Kleine Gesten, die ein Lächeln zaubern
Es musste bis zum Weihnachtsfest 2017 dauern und bedurfte lediglich eines Wechsels in der Berliner Polizeiführung und einer Plätzchen-Ausstechform, um all diesen Mängeln und der tiefen Enttäuschung der Beamten und Angestellten der Behörde zu begegnen. Mehr noch. Die oben genannten Führungskräfte haben es in der dem Geschenk beigelegten Dankesnote unübertrefflich auf den Punkt gebracht:
„Manchmal sind es die kleinen Gesten, die Verbundenheit zeigen und vielleicht sogar ein Lächeln zaubern.
Wir danken allen von Ihnen für ihren ganz persönlichen Einsatz, für ihre Anstrengungen; für Ihre Aufopferung. Wir danken Ihren Familien und Lieben, dass diese Ihnen beistehen und ihre Berufung mittragen.
Wir wünschen Ihnen einen besinnlichen Jahresausklang und ein gesundes, glückliches sowie erfolgreiches 2018.
Herzlichst Ihr Klaus Kandt, Ihre Margarete Koppers“
Ich habe mit vielen meiner ehemaligen Kollegen über die Plätzchen-Ausstechform gesprochen. Die Bescheidenheit von Herrn Kandt und Frau Koppers hinsichtlich des Lächeln über diese Geste ist völlig unangebracht. Es war ein herzliches Lachen, das allen Betroffenen entwich, als sie ihre Plätzchen-Ausstechformen endlich in den Händen hielten.
Wiedersehen auf eBay
Leider gab und gibt es Kollegen, die sich einer solchen Wertschätzung für ihre „Aufopferung" nicht wirklich bewusst sind und die ihre Plätzchen-Ausstechform bereits auf eBay zum Verkauf anbieten. Pfui, kann man angesichts einer solchen Niedertracht nur sagen, denn diese Beamten sehen ihre Tätigkeit offenbar nicht als Berufung und Aufopferung an. Die meisten Kollegen aber sind nunmehr von tiefer Dankbarkeit erfüllt, denn erstmalig wurde ihnen seitens der Polizeiführung echte Wertschätzung zuteil.

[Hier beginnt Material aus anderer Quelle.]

-- ==== Sys2Proof/Syntax.lean ====
section
/-!
DEFINITION. The instructions as typed terms: one constructor per row of spec/opcode_table.json. Register fields stay
6-bit patterns (07: R140), since xi can rename them (02: R41); every field that the spec enumerates is a type with
exactly the values the spec assigns, so that a reserved value cannot be written down.
-/

namespace Sys2Proof

/-- The conditions of 07: R142; code 15 is reserved and has no constructor. -/
inductive Cond where
  | al | eq | ne | lt | ge | le | gt | lo | hs | ls | hi | mi | pl | vs | vc
  deriving DecidableEq, Repr

/-- A guard: bits 5:4 a condition register, bits 3:0 a condition (07: R142). -/
structure Guard where
  /-- c0 to c3. -/
  creg : BitVec 2
  /-- The condition evaluated on its flags. -/
  cond : Cond
  deriving DecidableEq, Repr

/-- The scopes of 07: R154, 04: R89; codes 12 to 15 are reserved. -/
inductive Scope where
  | thread | group | wg | core | gang | cluster | die | device | host | pool | peer | system
  deriving DecidableEq, Repr

/-- The orderings of 07: R154. -/
inductive Ord where
  | rlx | acq | rel | acqrel
  deriving DecidableEq, Repr

/-- The kinds of fence (11: R215); kind 0 is reserved. -/
inductive FenceKind where
  | acq | rel | full
  deriving DecidableEq, Repr

/-- The format codes of cvt (10: R196). -/
inductive CvtFmt where
  | f32 | f64 | f16 | bf16 | e4m3 | e5m2 | i32 | n32
  deriving DecidableEq, Repr

/-- The forms of cvtsr (10: R199). -/
inductive CvtsrForm where
  | bf16 | f16 | bf16x2 | f16x2
  deriving DecidableEq, Repr

/-- The operations of scan (10: R203). -/
inductive ScanOp where
  | iadd | iaddX | fadd | faddX | imin | imax
  deriving DecidableEq, Repr

/-- The size codes of ld.probe (11: R209). -/
inductive ProbeSize where
  | n8 | n16 | n32 | n64 | n128
  deriving DecidableEq, Repr

/-- How lread names its lane (12: R225). -/
inductive LaneSel where
  | imm (k : BitVec 5)
  | reg (b : BitVec 6)
  deriving DecidableEq, Repr

/-- The conditions of sleep (12: R233). -/
inductive SleepCond where
  | eq | ne | lo | hs
  deriving DecidableEq, Repr

/-- The variants of copy (13: R246, R252); 3 is reserved. -/
inductive CopyVar where
  | plain | x24 | slant
  deriving DecidableEq, Repr

/-- The mma format codes (13: R246): those of R196 below 6, and 8 for q4. -/
inductive MmaFmt where
  | f32 | f64 | f16 | bf16 | e4m3 | e5m2 | q4
  deriving DecidableEq, Repr

/-- The special registers of 12: R243. -/
inductive SpecReg where
  | laneid | grpid | wgidX | wgidY | gangid | wgidZ | cluid | dieid | devid
  | time | cycle | seed | prio | rootslot | tvec | xi
  | chwp (n : BitVec 3)
  | lcr (n : BitVec 3)
  | trapcode | trappc | tretpc | trapaddr | trapmask | trapinfo | trapcur
  | role (n : BitVec 8)
  deriving DecidableEq, Repr

/-- The special registers that swrite may write (12: R243). -/
inductive WSpecReg where
  | tvec | tretpc
  | lcr (n : BitVec 3)
  deriving DecidableEq, Repr

/-- What an error response is for, as the violation log tells it (23: R384 to R387): a check of the MAC or of the counters that fails
and a port that is down are integrity; data poisoned at a hand-over; any other. -/
inductive ErrorKind where
  | access | integrity | poison
  deriving DecidableEq, Repr

/-- What the home, or a peer beyond the import window, answers to one access (05: R98, 23: R384): done, with the value a
peer returned (a local home's value is read from memory), or an error response. -/
inductive Reply where
  | done (v : BitVec 64)
  | error (kind : ErrorKind)
  deriving DecidableEq, Repr

/-- What agents outside the device supply to an engine command: the bytes peers return, in the order the command reads
them, and whether a peer or a home answers with an error response (23: R384, 21: R372). -/
structure EngineReply where
  /-- Bytes that peers return. -/
  bytes : List Byte
  /-- An error response ends the command, after so many accesses of the step. -/
  error : Option (ErrorKind × Nat)
  /-- The peers that the command reaches have not answered yet. -/
  silent : Bool
  /-- The device to which a port was lost: the command's accesses to it in flight get an error response (23: R388). -/
  lost : Option (BitVec 22) := none
  deriving DecidableEq, Repr

/-- A PTP message as it reaches a port (23: R389): the port, the message's PTP domain and the reference time it gives, in ns. -/
structure PtpMessage where
  port : Nat
  domain : Nat
  reference : Nat
  deriving DecidableEq, Repr

/-- What the package measures (23: R390): its power in watts and the junction temperature in degrees Celsius. -/
structure PowerReading where
  watts : Nat
  celsius : Nat
  deriving DecidableEq, Repr

/-- The kinds of access a peer requests (21: R372). -/
inductive PeerAccess where
  | load
  | store (data : BitVec 64)
  | add (data : BitVec 64)
  | min (signed : Bool) (data : BitVec 64)
  | max (signed : Bool) (data : BitVec 64)
  | band (data : BitVec 64)
  | bor (data : BitVec 64)
  | bxor (data : BitVec 64)
  | swap (data : BitVec 64)
  | cas (cmp new : BitVec 64)
  | fadd (launch wgid thread ordinal : Nat) (data : BitVec 64)
  deriving DecidableEq, Repr

/-- A request that reaches the exporter's ingress (21: R372). -/
structure PeerRequest where
  /-- The importer's device identifier. -/
  importer : BitVec 22
  /-- Export slot named. -/
  slot : Nat
  /-- Key presented. -/
  key : BitVec 64
  /-- A KV request, which names a block. -/
  kv : Bool
  /-- Block of a KV request. -/
  block : Nat
  /-- Offset. -/
  off : Nat
  /-- Size in bytes: 1, 2, 4 or 8. -/
  size : Nat
  /-- What the request does. -/
  access : PeerAccess
  /-- The Molod port that it arrives on. -/
  port : Nat
  deriving DecidableEq, Repr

Das gemeinsame Plätzchenbacken lässt die täglichen Belastungen besser ertragen oder gar vergessen, die täglichen Beleidigungen und Anpöbeleien, insbesondere in den Problembezirken, einfacher abperlen.
Abschließend eine winzig kleine Kritik. Die Pensionäre der Berliner Polizei wurden bei dieser Aktion leider vergessen, und so muss auch ich den Weihnachtsabend leider ohne Polizeiplätzchen verbringen. Wie es innerhalb der ansonsten so umsichtigen Polizeiführung zu diesem Versäumnis kommen konnte, bleibt mir derzeit unerklärlich und macht mich traurig. Es ist allerdings nicht auszuschließen, dass die Polizeiwichtel doch noch bei mir eintreffen. Die Behörde ist für jede Überraschung gut. Meine Hoffnung stirbt zuletzt.
Wie dem auch sei. Auch im nächsten Jahr ist wieder Weihnachten. Wenn Frau Koppers dann, wie geplant, Generalstaatsanwältin sein sollte, wird ihr sicherlich ein ebenso originelles Geschenk für die vielen Staatsanwälte einfallen, die in diesem Jahr bekannten, dass das Rechtssystem in Berlin nahezu zusammengebrochen ist. Dass sie zu Höherem berufen ist, hat sie jedenfalls jetzt schon unter Beweis gestellt.
Ich wünsche allen, nicht nur den Polizeibeamten und Polizeiangestellten, ein frohes Weihnachtsfest. Und denken Sie daran. Ein Geschenk muss nicht unbedingt sinn- oder geistvoll sein. Es kommt auf die Geste an und das Lächeln auf den Gesichtern der Beschenkten. Halleluja!